» **What to work on**
Could you copy out every line of the data where the word "abbrev" occurs?

(Data extracts)

-- ==== Sys2Proof/Word.lean ====
section
/-! DEFINITION. The word types of the block: bytes, the delay word, node addresses. Times (R11) and construction
indexes (R33) are plain naturals. -/
namespace Sys2Proof

/-- The unit of input and of vector access: 8 bits, unsigned (R14, R90). -/
abbrev Byte := BitVec 8

/-- The lazy-host delay: 16 bits (R12, R40). -/
abbrev DelayWord := BitVec 16

/-- A logical node address 0..127 (R70). -/
abbrev Addr := Fin 128

/-- A subtype's private state, which the core passes on and never inspects (R9, R42; log 6). -/
abbrev SubState := List Byte

end Sys2Proof
end

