-- ==== Sys2Proof/Machine/Vectors.lean ====
section
/-! DEFINITION. The vector accessors (R200 to R203) and the application accesses (R204, R205). -/
namespace Sys2Proof.Machine

/-- IN_READ (R200). -/
def execInRead (k : Nat) (i : Nat) (s : State) : Result := withNode k s fun n => report (.value (n.inRead i)) s

/-- IN_WRITE (R201). -/
def execInWrite (k : Nat) (i : Nat) (v : Byte) (s : State) : Result :=
  withNode k s fun n => setNode k (n.inWrite i v) s

/-- OUT_READ (R202). -/
def execOutRead (k : Nat) (i : Nat) (s : State) : Result := withNode k s fun n => report (.value (n.outRead i)) s

/-- OUT_WRITE (R203). -/
def execOutWrite (k : Nat) (i : Nat) (v : Byte) (s : State) : Result :=
  withNode k s fun n => setNode k (n.outWrite i v) s

/-- APP_WRITE_IN (R204): the input write of R201. -/
def execAppWriteIn (k : Nat) (i : Nat) (v : Byte) (s : State) : Result :=
  withNode k s fun n => setNode k (n.inWrite i v) s

/-- APP_READ_OUT (R205): the output read of R202. -/
def execAppReadOut (k : Nat) (i : Nat) (s : State) : Result := withNode k s fun n => report (.value (n.outRead i)) s

end Sys2Proof.Machine
end

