-- ==== Sys2Proof/Machine/Step.lean ====
section
/-! DEFINITION. One step: the oldest waiting input is decoded in the decoder's state and run as one atomic transaction
(R80); with none waiting the block is idle (R241). -/
namespace Sys2Proof.Machine

def step (s : State) : Host.Outcome State Fault Refusal :=
  match fetch s with
  | none => .next s
  | some (x, s1) =>
    match decode s1.dec.state x with
    | .error r => .refused (.input r)
    | .ok i =>
      match checkClock i s1 with
      | some r => .refused r
      | none => exec i (startTransaction i s1)

/-- `s` with the one byte `w` as the next and only input, at the time of the clock, and the decoder in the state that byte
is read in by `decodeTableWord` (log 3, 4). A word that is no byte places nothing. -/
def State.withFetchWord (s : State) (nbits w : Nat) : State :=
  if nbits = 8 && w < 256 then
    { s with
      dec := { s.dec with state := tableState (BitVec.ofNat 8 w) }
      inbox := [.byte (BitVec.ofNat 8 w) s.clock] }
  else s

end Sys2Proof.Machine
end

(End Data extracts)

» **Finished task**
abbrev Byte := BitVec 8
abbrev DelayWord := BitVec 16
abbrev Addr := Fin 128
abbrev SubState := List Byte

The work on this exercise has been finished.